なぜこのようなことになってしまったのかは、定かではありません。現役時代のご主人には、長らく外に特定の女性がいました。そして、そのことで、奥さまがひどく傷ついたことは事実です。子供だった自分も、現役時代のご主人の振る舞いに対し、憤りを覚えています。「東大以外の大学には行くな」「東大以外は大学ではない」「東大以外は人間のクズだ」と言われ、勉強をすることを強いられ、子供ながらにご主人の理不尽さを許すことができませんでした。

家族の願いは両親が一緒に過ごすこと

しかし、退官し、現役生活が終わってすぐに、認知症になってしまい、あれよあれよという間に、認知症が悪化、今までの振る舞いが嘘のようにまるで幼児のようになってしまいました。そして、奥さまに強く依存するようになってしまったのです。次のように整理しています。

かつては、やり手のエリート官僚として、仕事にも収入にも恵まれ、おまけに女性にも恵まれ、好き勝手にやってきましたが、やはり、母のことを思う気持ちは嘘ではなかったのではないだろうか。だとすると、今は当然そのような女性は存在せず、母と一緒にいたいと願っているはずです。たとえ、母親から虐待を受けていたとしても、それでも一緒にいたいはずなのではないだろうか。どうか今まで通りの生活でお願いしたい。

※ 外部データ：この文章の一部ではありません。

-- ==== Sys2Proof/Certificates/Slice0/Obligations.lean ====
section
/-! DEFINITION. The statements for the provers, one or more for every family of commands and every kind of state. Where a
command changes part of a table, the frame names the units that may differ, and `t = { s with … }` the fields of the state. -/

set_option Elab.async false

open Sys2Proof Sys2Proof.Machine

/-- While the sequencer has no fault and no declared loss waits: WAKE_DONE in WAKE with a qualified reference enters
SEARCH with BAND 32 and trial 0, starts the T-clock unless a test divider is in force, and then starts the DLLs that
have no clock of the banks that select the root. BAND_SEARCH_TRIAL in SEARCH halves the band range by the counted
edges against base x window and, after the sixth trial, enters ACQUIRE. LOCK_DECLARED in COUNT or RECLOSE with N
cycles counted enters LOCKED, with LOCK 1 and COAST 0 to be shown. ACQUISITION_TIMEOUT in ACQUIRE, COUNT or RECLOSE
sets BANDFAIL and searches again, out of RECLOSE as routine 2. LOSS_OF_LOCK in LOCKED, HOP or RAMP with its cycles
counted and the loop not frozen clears LOCK, sets LOL, counts LOLCNT and searches again as routine 2; under FAULT it
shows the loss at once and searches not. What a step shows in registers waits, in order, for its commit. The last
clause: the commit of a step of a routine, not a ramp's unended one, shows BANDFAIL, LOL and the state of the search
that waited alone. Each names the registers and units it may touch. The model's choices here, which are no rule of
the spec, by their log entries: which registers wait for the commit of a step (97), what goes on under FAULT (99),
that a loss declared while no routine runs is taken at once (98). -/
def Obligations.RootAcquiresLock : Prop :=
  (∀ (n : Fin 4) (s : State), s.rootState n = stWake → s.bit (SYN_CSTAT_REFOK n) = true → s.seqRuns n = true → 
      ∃ t, exec (.wakeDone n) s = .next t ∧ (t.root n).st = stSearch ∧ (t.root n).band = 32 ∧ (t.root n).trial = 0 ∧ (t.root n).lo = 0 ∧ (t.root n).hi = 63 ∧ (t.root n).lock = false ∧ (t.root n).tclk = !(s.root n).testDiv ∧ (t.root n).eff = (s.root n).eff ++ [.put (SYN_STAT_STATE n) stSearch, .put (SYN_STAT_LOCK n) 0, .count (SYN_SRCHCNT_COUNT n), .put (SYN_STAT_BAND n) 32, .put (SYN_CSTAT_AVGVALID n) 0] ++ (if (s.root n).everLock then [Eff.slip] else []) ∧
      (∀ b : Fin 8, s.get (BNK_STAT_ROOTACT b) = n.val → s.get (BNK_STAT_DLLSTATE b) = 0 →
        t.get (BNK_STAT_DLLSTATE b) = if (s.root n).testDiv then 0 else 1) ∧
      t = { s with regs := t.regs, roots := t.roots, banks := t.banks, caps := t.caps } ∧ SameRoots [n.val] s t ∧ SameBanks (s.banksOf n) s t ∧
      SameCaps (bankChans (s.banksOf n)) s t ∧ SameWords (SYN_CSTAT n :: (s.banksOf n).map BNK_STAT) s t) ∧
  (∀ (n : Fin 4) (edges : Nat) (s : State), s.rootState n = stSearch → s.seqRuns n = true → 
      ∃ t, exec (.bandSearchTrial n edges) s = .next t ∧ 
      (let mid := ((s.root n).lo + (s.root n).hi + 1) / 2
       let up := decide (16 * edges * 2 ^ 40 ≤ (s.root n).base * s.countWindow n)
       (t.root n).lo = (if up then mid else (s.root n).lo) ∧ (t.root n).hi = (if up then (s.root n).hi else mid - 1)) ∧
      (t.root n).trial = min ((s.root n).trial + 1) 6 ∧
      ((s.root n).trial < 5 → t.rootState n = stSearch ∧ (t.root n).band = ((t.root n).lo + (t.root n).hi + 1) / 2 ∧
        (t.root n).eff = (s.root n).eff ++ [.put (SYN_STAT_BAND n) (t.root n).band]) ∧
      (5 ≤ (s.root n).trial → t.rootState n = stAcquire ∧ (t.root n).band = (t.root n).lo ∧
        (t.root n).eff = (s.root n).eff ++ [.put (SYN_STAT_BAND n) (t.root n).band, .put (SYN_STAT_STATE n) stAcquire]) ∧
      t = { s with roots := t.roots } ∧ SameRoots [n.val] s t) ∧
  (∀ (n : Fin 4) (s : State), (s.rootState n = stCount ∨ s.rootState n = stReclose) → s.lockN n ≤ (s.root n).cnt → s.seqRuns n = true → 
      ∃ t, exec (.lockDeclared n) s = .next t ∧ t.rootState n = stLocked ∧ (t.root n).lock = true ∧ (t.root n).coasting = false ∧ (t.root n).everLock = true ∧
      (t.root n).done = true ∧ (t.root n).eff = (s.root n).eff ++ [.put (SYN_STAT_STATE n) stLocked, .put (SYN_STAT_LOCK n) 1, .put (SYN_STAT_COAST n) 0] ++
        (if s.rootState n = stReclose then [Eff.slip] else []) ++
        (if (s.root n).ret = some 1 ∧ s.willi n (SYN_PHCARRY_CARRY n) ≠ 0 then [.put (SYN_CSTAT_WORKING n) 1] else []) ++
        (match (s.root n).hop with
         | some (q, .search) => [.put (SYN_STAT_HOPBUSY n) 0, .hop q 2 Code.OK true]
         | some (q, .ended) => [.put (SYN_STAT_HOPBUSY n) 0, .hop q 1 Code.OK true]
         | _ => []) ∧
      ((s.root n).hop.map (fun q => q.2) = some .search ∨ (s.root n).hop.map (fun q => q.2) = some .ended → (t.root n).hop = none) ∧
      t = { s with regs := t.regs, roots := t.roots } ∧ SameRoots [n.val] s t ∧ SameWords [SYN_CSTAT n] s t) ∧
  (∀ (n : Fin 4) (s : State), (s.rootState n = stAcquire ∨ s.rootState n = stCount ∨ s.rootState n = stReclose) → s.seqRuns n = true → 
      ∃ t, exec (.acquisitionTimeout n) s = .next t ∧ (t.root n).st = stSearch ∧ (t.root n).band = 32 ∧ (t.root n).trial = 0 ∧ (t.root n).lo = 0 ∧ (t.root n).hi = 63 ∧ (t.root n).lock = false ∧ (t.root n).eff = (s.root n).eff ++ [.flag (SYN_FLAGS_BANDFAIL n)] ++ [.put (SYN_STAT_STATE n) stSearch, .put (SYN_STAT_LOCK n) 0, .count (SYN_SRCHCNT_COUNT n), .put (SYN_STAT_BAND n) 32, .put (SYN_CSTAT_AVGVALID n) 0] ++ (if (s.root n).everLock then [Eff.slip] else []) ∧
      (s.rootState n = stReclose → (t.root n).rt = 2 ∧ t.get (SEQ_STAT_ROUTINE n) = 2) ∧ (s.rootState n ≠ stReclose → (t.root n).rt = (s.root n).rt) ∧
      t = { s with regs := t.regs, roots := t.roots } ∧ SameRoots [n.val] s t ∧ SameWords [SYN_CSTAT n, SEQ_STAT n] s t) ∧
  (∀ (n : Fin 4) (s : State), (s.rootState n = stLocked ∨ s.rootState n = stHop ∨ s.rootState n = stRamp) → s.lossN n ≤ (s.root n).loss → (s.root n).frozen = false → s.bit (SEQ_STAT_FAULT n) = false → 
      ∃ t, exec (.lossOfLock n) s = .next t ∧ (t.root n).st = stSearch ∧ (t.root n).band = 32 ∧ (t.root n).trial = 0 ∧ (t.root n).lo = 0 ∧ (t.root n).hi = 63 ∧ (t.root n).lock = false ∧ (t.root n).rt = 2 ∧ t.get (SEQ_STAT_ROUTINE n) = 2 ∧ (t.root n).eff = (s.root n).eff ++
        [.put (SYN_STAT_LOCK n) 0, .flag (SYN_FLAGS_LOL n), .count (SYN_LOLCNT_COUNT n)] ++ [.put (SYN_STAT_STATE n) stSearch, .put (SYN_STAT_LOCK n) 0, .count (SYN_SRCHCNT_COUNT n), .put (SYN_STAT_BAND n) 32, .put (SYN_CSTAT_AVGVALID n) 0] ++ (if (s.root n).everLock then [Eff.slip] else []) ∧
      (s.rootState n = stRamp → t.bit (SEQ_STAT_SUSP n) = true ∧ (t.root n).ramp = (s.root n).com.ramp ∧ (t.root n).base = (s.root n).com.base) ∧
      ((s.root n).hop = none → t = { s with regs := t.regs, roots := t.roots } ∧ SameRoots [n.val] s t ∧ SameWords [SYN_CSTAT n, SEQ_STAT n, SYN_RSTAT n] s t)) ∧
  (∀ (n : Fin 4) (s : State), (s.rootState n = stLocked ∨ s.rootState n = stHop ∨ s.rootState n = stRamp) → s.lossN n ≤ (s.root n).loss → (s.root n).frozen = false → s.bit (SEQ_STAT_FAULT n) = true → (s.root n).eff = [] → 
      ∃ t, exec (.lossOfLock n) s = .next t ∧ t.rootState n = s.rootState n ∧ (t.root n).lock = false ∧ t.bit (SYN_STAT_LOCK n) = false ∧ t.bit (SYN_FLAGS_LOL n) = true ∧
      t.get (SYN_LOLCNT_COUNT n) = min (s.get (SYN_LOLCNT_COUNT n) + 1) 0xFFFF ∧ t.get (SEQ_STAT_ROUTINE n) = s.get (SEQ_STAT_ROUTINE n) ∧
      ((s.root n).hop = none → t = { s with regs := t.regs, roots := t.roots, msixPend := t.msixPend, out := t.out } ∧ SameRoots [n.val] s t ∧ SameWords [SYN_STAT n, SYN_FLAGS n, SYN_LOLCNT n] s t)) ∧
  (∀ (n : Fin 4) (words : List (Option Nat)) (s : State), (s.root n).rt = 2 → (s.root n).eff = [.put (SYN_STAT_LOCK n) 0, .flag (SYN_FLAGS_LOL n), .count (SYN_LOLCNT_COUNT n)] ++
      [.put (SYN_STAT_STATE n) stSearch, .put (SYN_STAT_LOCK n) 0, .count (SYN_SRCHCNT_COUNT n), .put (SYN_STAT_BAND n) 32, .put (SYN_CSTAT_AVGVALID n) 0] → (s.root n).st = stSearch → (s.root n).waitOff = false → (s.root n).waitLoss = false → (s.root n).waitRamp = none → 
      ∃ t, exec (.sequencerStepCommit n false words) s = .next t ∧ t.bit (SYN_FLAGS_LOL n) = true ∧ t.get (SYN_LOLCNT_COUNT n) = min (s.get (SYN_LOLCNT_COUNT n) + 1) 0xFFFF ∧
      t.get (SYN_SRCHCNT_COUNT n) = min (s.get (SYN_SRCHCNT_COUNT n) + 1) 0xFFFF ∧ t.get (SYN_STAT_STATE n) = stSearch ∧
      t.get (SYN_STAT_BAND n) = 32 ∧ t.bit (SYN_STAT_LOCK n) = false ∧ t.bit (SYN_CSTAT_AVGVALID n) = false ∧ (t.root n).eff = []) ∧
  (∀ (n : Fin 4) (words : List (Option Nat)) (s : State), (s.root n).rt = 2 → (s.root n).eff = [.put (SYN_STAT_STATE n) stLocked, .put (SYN_STAT_LOCK n) 1, .put (SYN_STAT_COAST n) 0] → (s.root n).st = stLocked → (s.root n).waitOff = false → (s.root n).waitLoss = false → (s.root n).waitRamp = none → 
      ∃ t, exec (.sequencerStepCommit n false words) s = .next t ∧ t.get (SYN_STAT_STATE n) = stLocked ∧ t.bit (SYN_STAT_LOCK n) = true ∧ t.bit (SYN_STAT_COAST n) = false ∧ (t.root n).eff = [])

/-- LOCK_DECLARED in RECLOSE, with N cycles counted and a routine running, enters LOCKED, and the commit of that step
shows STAT.LOCK 1, sets FLAGS.TBSLIP and leaves PRL_ALIGN.ALIGNED of the root 0, whatever policy was sampled at
MEASURE, whatever CCTRL.POLICY holds and whatever hop executes. -/
def Obligations.RecloseSlipsTheTimebase : Prop :=
  (∀ (n : Fin 4) (words : List (Option Nat)) (s : State), s.rootState n = stReclose → s.lockN n ≤ (s.root n).cnt → s.seqRuns n = true → (s.root n).rt = 8 → (s.root n).eff = [] → (s.root n).waitOff = false → 
      ∃ t, exec (.lockDeclared n) s = .next t ∧ t.rootState n = stLocked ∧ ∃ u, exec (.sequencerStepCommit n false words) t = .next u ∧
      u.bit (SYN_STAT_LOCK n) = true ∧ u.bit (SYN_FLAGS_TBSLIP n) = true ∧ u.get (PRL_ALIGN_ALIGNED n) = 0)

もちろん、この事実は家族である自分たちは承知していることなので、万に一つの、事故や事件が起きた時は、そのすべての責任は、自分たち家族にあると考えています。ホーム側には一切迷惑をかけるつもりはありません。どうか、家族の願いを聞いて欲しい。……そう話したのでした。

結局、当面の間は「今まで通り」ということで決着をしましたが、看護師からの強い要請で、昼間帯はなるべく居室で二人だけにしないこと、必要があれば、一時的に二人を分離して介護を行なうことを家族に承知してもらうことを条件に二人での生活を継続しました。